=== Begin Enclosure ===

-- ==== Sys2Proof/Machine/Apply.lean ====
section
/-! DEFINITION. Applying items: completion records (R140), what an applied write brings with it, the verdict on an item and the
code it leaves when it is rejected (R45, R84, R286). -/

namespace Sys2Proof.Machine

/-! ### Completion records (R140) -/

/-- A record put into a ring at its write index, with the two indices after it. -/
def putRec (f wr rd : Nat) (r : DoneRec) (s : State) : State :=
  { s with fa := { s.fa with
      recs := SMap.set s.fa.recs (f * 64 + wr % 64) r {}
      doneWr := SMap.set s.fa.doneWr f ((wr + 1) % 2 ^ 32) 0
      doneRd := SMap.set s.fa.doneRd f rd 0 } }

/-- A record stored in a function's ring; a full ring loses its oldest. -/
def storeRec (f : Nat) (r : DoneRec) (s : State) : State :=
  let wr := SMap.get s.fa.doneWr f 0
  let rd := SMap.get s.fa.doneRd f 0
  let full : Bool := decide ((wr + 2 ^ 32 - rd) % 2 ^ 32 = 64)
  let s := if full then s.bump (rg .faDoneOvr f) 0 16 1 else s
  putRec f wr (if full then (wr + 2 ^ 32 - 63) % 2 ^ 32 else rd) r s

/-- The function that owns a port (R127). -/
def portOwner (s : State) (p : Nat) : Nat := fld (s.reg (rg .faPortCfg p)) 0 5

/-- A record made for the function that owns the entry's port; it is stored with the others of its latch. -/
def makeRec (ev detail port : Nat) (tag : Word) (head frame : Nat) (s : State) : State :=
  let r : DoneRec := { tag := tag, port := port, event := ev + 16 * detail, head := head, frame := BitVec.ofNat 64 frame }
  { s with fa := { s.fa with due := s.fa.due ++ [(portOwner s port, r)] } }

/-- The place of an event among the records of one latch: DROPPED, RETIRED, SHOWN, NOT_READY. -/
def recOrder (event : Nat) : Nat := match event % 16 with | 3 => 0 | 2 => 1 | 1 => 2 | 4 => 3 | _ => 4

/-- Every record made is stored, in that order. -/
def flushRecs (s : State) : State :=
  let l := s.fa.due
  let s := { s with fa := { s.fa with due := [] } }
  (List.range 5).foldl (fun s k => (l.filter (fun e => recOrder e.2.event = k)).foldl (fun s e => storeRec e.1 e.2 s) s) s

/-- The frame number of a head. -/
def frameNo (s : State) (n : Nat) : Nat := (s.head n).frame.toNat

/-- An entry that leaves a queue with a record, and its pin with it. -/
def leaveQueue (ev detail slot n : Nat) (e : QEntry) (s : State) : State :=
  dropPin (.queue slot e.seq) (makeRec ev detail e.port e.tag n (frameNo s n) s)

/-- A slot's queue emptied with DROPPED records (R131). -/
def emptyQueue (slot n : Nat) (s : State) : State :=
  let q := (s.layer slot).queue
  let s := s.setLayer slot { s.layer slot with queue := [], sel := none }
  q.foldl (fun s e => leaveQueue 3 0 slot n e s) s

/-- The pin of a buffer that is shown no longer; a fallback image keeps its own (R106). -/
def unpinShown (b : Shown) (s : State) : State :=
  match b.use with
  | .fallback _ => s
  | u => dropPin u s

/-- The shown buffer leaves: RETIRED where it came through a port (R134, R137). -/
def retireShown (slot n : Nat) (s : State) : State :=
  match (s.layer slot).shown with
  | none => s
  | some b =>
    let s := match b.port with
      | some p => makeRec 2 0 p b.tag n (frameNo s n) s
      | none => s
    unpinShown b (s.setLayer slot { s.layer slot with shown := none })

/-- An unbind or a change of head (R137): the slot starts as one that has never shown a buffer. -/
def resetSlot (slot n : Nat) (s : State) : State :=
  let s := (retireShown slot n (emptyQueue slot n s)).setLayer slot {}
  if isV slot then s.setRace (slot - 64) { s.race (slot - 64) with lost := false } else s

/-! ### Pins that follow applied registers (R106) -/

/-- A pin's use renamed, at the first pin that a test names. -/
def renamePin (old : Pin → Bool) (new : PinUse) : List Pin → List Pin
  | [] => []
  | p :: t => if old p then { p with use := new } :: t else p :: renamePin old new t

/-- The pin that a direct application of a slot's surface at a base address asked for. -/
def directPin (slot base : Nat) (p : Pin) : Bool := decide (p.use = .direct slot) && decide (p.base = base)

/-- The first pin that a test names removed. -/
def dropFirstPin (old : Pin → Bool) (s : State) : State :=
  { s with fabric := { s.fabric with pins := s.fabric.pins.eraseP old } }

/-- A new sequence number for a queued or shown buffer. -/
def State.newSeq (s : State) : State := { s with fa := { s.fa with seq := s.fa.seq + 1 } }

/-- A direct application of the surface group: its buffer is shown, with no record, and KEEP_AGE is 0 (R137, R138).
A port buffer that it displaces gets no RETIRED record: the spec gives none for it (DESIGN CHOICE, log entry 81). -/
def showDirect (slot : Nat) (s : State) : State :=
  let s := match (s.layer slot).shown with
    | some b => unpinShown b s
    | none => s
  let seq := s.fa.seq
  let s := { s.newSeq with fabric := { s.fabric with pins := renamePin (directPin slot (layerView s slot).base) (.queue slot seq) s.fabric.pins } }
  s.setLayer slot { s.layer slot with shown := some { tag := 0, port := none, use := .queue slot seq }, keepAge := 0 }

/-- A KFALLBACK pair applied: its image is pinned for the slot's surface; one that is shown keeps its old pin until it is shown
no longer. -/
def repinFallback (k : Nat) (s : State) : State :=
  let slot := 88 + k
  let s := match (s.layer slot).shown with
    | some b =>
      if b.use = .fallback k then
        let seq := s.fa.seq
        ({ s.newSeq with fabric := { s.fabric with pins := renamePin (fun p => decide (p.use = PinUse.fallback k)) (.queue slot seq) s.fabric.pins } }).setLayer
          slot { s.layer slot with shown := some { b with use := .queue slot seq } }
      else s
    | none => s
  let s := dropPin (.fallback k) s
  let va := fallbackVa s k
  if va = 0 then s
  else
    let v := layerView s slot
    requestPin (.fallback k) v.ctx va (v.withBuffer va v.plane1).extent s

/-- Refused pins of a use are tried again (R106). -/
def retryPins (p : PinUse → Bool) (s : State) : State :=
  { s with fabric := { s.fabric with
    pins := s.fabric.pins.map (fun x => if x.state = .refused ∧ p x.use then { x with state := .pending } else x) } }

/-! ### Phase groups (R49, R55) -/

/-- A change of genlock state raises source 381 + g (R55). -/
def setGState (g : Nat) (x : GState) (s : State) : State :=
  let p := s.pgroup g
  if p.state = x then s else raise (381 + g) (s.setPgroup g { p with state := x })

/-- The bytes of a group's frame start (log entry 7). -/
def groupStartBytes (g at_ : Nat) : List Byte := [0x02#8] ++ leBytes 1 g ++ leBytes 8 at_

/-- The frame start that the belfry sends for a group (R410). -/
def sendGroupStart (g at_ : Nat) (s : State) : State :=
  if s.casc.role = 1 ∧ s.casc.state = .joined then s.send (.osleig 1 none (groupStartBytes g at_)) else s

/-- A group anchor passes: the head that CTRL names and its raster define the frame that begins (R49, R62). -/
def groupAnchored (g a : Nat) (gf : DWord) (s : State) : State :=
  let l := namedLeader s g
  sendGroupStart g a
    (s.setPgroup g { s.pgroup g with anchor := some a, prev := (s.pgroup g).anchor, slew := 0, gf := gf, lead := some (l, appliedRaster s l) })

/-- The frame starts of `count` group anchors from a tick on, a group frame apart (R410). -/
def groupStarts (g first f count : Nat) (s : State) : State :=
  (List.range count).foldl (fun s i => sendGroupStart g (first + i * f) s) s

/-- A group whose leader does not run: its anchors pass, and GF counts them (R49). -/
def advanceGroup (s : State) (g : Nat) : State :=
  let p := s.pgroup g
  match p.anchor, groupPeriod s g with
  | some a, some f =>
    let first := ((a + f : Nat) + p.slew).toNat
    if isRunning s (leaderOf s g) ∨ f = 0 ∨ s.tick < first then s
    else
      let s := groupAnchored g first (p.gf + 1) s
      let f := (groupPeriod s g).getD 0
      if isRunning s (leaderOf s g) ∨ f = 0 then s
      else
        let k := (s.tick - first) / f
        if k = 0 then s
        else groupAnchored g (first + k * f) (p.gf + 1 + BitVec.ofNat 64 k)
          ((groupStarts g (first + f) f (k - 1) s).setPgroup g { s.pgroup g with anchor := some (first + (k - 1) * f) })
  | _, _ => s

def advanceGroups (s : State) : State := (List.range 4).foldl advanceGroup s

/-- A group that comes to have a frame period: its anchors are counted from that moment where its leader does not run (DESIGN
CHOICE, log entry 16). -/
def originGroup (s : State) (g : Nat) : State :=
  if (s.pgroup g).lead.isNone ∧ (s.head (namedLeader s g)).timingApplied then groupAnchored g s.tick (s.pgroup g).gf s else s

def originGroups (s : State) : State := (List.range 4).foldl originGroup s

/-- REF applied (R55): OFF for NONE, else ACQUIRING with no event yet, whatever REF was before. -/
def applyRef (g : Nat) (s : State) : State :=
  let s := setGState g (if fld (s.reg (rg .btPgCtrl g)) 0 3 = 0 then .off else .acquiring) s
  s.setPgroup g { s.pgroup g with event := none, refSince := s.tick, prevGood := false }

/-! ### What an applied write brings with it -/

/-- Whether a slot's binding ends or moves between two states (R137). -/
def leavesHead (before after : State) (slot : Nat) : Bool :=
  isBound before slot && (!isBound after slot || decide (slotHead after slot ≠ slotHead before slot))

=== End Enclosure ===
=== Begin Enclosure ===

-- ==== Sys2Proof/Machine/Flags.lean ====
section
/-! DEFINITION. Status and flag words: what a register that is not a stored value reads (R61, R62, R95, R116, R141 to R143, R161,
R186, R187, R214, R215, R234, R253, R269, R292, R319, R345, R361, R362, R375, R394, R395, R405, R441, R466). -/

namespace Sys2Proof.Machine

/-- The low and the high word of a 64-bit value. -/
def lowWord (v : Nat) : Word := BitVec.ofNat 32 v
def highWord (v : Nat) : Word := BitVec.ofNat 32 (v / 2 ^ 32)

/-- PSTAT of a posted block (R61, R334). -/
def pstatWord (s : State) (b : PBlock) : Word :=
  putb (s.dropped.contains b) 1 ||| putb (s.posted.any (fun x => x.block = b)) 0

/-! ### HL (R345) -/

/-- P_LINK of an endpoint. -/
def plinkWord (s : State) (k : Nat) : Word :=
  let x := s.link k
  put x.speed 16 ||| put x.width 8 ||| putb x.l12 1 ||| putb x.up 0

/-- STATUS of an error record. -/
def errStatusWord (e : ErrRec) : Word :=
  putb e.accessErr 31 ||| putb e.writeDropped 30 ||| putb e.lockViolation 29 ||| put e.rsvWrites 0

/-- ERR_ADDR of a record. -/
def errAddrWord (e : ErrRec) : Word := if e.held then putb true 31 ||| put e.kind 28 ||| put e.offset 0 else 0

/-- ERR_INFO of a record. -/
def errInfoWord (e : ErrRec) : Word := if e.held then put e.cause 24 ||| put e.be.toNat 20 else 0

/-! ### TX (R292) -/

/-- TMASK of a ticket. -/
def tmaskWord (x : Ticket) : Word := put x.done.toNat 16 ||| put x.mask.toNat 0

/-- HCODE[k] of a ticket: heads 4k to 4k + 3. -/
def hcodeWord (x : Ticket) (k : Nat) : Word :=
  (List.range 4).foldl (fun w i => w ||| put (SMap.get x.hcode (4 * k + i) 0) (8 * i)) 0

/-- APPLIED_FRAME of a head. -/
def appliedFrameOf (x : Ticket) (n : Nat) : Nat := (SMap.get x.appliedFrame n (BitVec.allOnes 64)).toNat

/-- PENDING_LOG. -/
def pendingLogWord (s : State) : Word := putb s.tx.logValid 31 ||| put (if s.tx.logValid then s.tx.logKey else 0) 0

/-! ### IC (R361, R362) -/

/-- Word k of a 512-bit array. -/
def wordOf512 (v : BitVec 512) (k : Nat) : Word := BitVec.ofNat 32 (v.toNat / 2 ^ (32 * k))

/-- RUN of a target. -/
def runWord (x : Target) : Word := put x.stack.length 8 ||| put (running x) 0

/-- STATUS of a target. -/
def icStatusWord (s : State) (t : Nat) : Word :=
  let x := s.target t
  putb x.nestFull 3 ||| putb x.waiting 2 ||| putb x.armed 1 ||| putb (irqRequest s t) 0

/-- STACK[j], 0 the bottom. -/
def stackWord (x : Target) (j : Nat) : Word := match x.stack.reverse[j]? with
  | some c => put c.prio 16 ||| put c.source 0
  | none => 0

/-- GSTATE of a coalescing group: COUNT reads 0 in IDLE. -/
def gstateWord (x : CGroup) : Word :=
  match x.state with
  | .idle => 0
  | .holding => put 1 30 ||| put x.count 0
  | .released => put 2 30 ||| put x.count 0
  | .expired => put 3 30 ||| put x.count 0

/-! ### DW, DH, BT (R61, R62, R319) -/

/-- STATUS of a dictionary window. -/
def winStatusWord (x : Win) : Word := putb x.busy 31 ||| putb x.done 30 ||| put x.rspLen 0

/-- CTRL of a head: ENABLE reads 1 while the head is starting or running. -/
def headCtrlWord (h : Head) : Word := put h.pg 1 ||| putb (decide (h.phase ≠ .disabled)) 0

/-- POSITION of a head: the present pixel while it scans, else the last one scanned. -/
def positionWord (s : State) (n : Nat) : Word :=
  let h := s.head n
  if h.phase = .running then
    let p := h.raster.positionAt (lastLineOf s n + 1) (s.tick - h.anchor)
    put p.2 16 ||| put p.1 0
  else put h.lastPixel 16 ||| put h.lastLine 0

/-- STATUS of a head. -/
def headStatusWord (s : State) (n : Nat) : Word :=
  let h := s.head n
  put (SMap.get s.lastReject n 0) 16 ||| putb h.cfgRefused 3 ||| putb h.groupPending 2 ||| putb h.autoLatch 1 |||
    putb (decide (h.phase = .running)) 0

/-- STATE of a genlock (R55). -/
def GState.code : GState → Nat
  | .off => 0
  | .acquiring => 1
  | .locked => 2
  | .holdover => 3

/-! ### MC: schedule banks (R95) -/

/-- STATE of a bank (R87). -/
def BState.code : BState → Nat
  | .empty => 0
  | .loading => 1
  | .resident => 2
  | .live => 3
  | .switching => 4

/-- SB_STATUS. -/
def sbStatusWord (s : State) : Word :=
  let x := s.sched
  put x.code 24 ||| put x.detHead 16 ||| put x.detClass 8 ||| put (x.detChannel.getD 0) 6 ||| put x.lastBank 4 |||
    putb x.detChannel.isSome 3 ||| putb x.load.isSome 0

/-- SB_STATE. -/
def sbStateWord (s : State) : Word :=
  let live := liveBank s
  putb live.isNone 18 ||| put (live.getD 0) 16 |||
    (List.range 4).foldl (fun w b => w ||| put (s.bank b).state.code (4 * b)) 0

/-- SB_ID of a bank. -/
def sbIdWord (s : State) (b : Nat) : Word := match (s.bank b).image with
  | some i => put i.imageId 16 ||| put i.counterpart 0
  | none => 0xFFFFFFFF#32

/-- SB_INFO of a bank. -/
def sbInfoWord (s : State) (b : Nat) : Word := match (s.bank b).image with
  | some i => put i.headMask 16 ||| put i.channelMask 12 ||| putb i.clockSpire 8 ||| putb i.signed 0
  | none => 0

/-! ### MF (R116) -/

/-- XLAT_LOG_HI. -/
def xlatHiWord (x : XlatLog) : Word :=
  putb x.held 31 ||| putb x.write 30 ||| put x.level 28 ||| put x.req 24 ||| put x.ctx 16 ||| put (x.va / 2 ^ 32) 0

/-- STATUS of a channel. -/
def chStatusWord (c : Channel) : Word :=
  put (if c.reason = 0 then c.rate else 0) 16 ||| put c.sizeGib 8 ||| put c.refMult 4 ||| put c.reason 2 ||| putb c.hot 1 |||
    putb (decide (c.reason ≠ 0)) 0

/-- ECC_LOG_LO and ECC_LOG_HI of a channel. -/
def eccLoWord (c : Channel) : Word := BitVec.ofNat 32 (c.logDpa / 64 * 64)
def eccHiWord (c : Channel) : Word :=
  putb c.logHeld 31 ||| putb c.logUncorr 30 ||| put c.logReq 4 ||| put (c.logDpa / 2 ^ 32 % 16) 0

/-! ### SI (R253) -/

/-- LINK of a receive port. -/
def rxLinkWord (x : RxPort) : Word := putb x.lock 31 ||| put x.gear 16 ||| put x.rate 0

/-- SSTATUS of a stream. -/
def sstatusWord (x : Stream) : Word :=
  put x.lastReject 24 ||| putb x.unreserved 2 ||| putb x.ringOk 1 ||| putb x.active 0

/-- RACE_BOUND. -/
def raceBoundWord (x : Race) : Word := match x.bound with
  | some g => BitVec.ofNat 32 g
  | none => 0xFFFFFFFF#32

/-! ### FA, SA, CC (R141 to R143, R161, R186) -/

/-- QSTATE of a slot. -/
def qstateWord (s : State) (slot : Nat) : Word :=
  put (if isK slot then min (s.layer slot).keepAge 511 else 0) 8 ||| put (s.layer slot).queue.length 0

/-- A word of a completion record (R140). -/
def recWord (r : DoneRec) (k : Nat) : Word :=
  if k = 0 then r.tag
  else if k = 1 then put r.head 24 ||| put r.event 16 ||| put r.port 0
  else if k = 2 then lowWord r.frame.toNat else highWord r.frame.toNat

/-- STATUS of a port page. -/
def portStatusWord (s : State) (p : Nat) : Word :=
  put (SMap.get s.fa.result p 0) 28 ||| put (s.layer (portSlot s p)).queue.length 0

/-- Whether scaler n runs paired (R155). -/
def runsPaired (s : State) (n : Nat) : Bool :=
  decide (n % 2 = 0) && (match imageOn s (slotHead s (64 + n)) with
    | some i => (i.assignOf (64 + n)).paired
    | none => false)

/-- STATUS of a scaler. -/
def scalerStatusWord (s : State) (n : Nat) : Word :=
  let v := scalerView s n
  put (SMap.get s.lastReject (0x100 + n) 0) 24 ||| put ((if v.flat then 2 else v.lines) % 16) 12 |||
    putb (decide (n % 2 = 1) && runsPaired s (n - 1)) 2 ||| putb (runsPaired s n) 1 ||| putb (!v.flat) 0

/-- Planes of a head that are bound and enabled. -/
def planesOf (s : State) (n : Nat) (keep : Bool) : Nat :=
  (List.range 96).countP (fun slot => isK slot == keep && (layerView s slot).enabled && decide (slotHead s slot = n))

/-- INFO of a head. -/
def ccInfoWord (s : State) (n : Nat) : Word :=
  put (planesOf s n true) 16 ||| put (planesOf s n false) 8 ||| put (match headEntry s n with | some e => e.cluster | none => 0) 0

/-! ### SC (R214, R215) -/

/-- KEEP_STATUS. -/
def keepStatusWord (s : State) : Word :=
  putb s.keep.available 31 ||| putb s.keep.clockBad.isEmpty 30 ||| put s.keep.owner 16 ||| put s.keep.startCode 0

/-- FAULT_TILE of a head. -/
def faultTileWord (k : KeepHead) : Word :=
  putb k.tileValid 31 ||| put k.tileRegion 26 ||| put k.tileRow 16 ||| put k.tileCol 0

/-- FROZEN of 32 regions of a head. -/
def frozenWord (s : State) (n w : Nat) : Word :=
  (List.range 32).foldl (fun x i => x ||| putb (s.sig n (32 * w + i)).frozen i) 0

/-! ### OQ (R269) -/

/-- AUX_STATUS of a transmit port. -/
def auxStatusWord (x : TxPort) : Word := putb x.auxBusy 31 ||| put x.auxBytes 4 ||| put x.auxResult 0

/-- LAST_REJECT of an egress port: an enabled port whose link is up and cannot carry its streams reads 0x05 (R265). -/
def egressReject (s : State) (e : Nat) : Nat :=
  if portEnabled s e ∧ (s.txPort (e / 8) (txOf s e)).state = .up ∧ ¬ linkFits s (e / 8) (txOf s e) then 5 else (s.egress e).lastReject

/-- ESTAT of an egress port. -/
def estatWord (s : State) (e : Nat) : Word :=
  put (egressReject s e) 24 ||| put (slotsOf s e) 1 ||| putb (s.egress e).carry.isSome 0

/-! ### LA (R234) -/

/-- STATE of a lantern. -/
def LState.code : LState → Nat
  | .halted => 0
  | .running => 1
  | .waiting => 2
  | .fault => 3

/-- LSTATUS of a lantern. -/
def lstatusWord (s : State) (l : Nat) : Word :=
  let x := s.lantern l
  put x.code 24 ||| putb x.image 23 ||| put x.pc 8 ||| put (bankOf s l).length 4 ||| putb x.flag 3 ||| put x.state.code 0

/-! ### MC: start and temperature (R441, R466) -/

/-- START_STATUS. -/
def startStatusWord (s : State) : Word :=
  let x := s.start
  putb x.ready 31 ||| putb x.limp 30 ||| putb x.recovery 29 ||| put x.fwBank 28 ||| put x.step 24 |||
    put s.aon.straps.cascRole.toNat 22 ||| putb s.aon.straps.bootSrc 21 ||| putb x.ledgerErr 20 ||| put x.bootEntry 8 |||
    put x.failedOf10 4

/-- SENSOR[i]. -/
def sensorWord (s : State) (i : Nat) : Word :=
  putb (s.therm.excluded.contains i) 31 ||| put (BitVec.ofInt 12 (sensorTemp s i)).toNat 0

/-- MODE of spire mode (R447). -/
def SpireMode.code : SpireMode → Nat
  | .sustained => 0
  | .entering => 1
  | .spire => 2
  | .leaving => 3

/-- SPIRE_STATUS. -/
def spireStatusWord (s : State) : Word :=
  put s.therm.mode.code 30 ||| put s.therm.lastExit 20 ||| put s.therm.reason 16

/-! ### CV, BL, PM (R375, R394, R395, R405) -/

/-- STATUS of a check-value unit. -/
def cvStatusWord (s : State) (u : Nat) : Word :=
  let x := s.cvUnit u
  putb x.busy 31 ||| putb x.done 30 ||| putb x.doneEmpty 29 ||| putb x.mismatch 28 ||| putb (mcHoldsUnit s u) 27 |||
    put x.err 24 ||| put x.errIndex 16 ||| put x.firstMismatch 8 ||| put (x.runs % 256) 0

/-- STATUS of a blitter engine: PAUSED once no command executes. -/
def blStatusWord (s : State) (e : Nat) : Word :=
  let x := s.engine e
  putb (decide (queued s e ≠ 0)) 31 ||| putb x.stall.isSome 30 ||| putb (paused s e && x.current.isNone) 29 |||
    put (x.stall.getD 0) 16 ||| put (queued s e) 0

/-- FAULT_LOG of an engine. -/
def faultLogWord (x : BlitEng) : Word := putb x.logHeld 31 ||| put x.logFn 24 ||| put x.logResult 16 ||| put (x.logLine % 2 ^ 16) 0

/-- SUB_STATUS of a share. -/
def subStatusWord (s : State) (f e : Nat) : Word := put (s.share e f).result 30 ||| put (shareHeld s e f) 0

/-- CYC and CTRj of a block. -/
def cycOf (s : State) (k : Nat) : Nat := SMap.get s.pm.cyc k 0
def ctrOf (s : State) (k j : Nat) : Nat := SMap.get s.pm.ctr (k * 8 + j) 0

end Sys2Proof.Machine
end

=== End Enclosure ===

__Exercise brief__:
In your answer, include only the lines above starting at the line that holds "def wordOf512 (v" and ending at the line that holds "one scanned. -/", copied exactly.

__Response to the task__:
def wordOf512 (v : BitVec 512) (k : Nat) : Word := BitVec.ofNat 32 (v.toNat / 2 ^ (32 * k))

/-- RUN of a target. -/
def runWord (x : Target) : Word := put x.stack.length 8 ||| put (running x) 0

/-- STATUS of a target. -/
def icStatusWord (s : State) (t : Nat) : Word :=
  let x := s.target t
  putb x.nestFull 3 ||| putb x.waiting 2 ||| putb x.armed 1 ||| putb (irqRequest s t) 0

/-- STACK[j], 0 the bottom. -/
def stackWord (x : Target) (j : Nat) : Word := match x.stack.reverse[j]? with
  | some c => put c.prio 16 ||| put c.source 0
  | none => 0

/-- GSTATE of a coalescing group: COUNT reads 0 in IDLE. -/
def gstateWord (x : CGroup) : Word :=
  match x.state with
  | .idle => 0
  | .holding => put 1 30 ||| put x.count 0
  | .released => put 2 30 ||| put x.count 0
  | .expired => put 3 30 ||| put x.count 0

/-! ### DW, DH, BT (R61, R62, R319) -/

/-- STATUS of a dictionary window. -/
def winStatusWord (x : Win) : Word := putb x.busy 31 ||| putb x.done 30 ||| put x.rspLen 0

/-- CTRL of a head: ENABLE reads 1 while the head is starting or running. -/
def headCtrlWord (h : Head) : Word := put h.pg 1 ||| putb (decide (h.phase ≠ .disabled)) 0

/-- POSITION of a head: the present pixel while it scans, else the last one scanned. -/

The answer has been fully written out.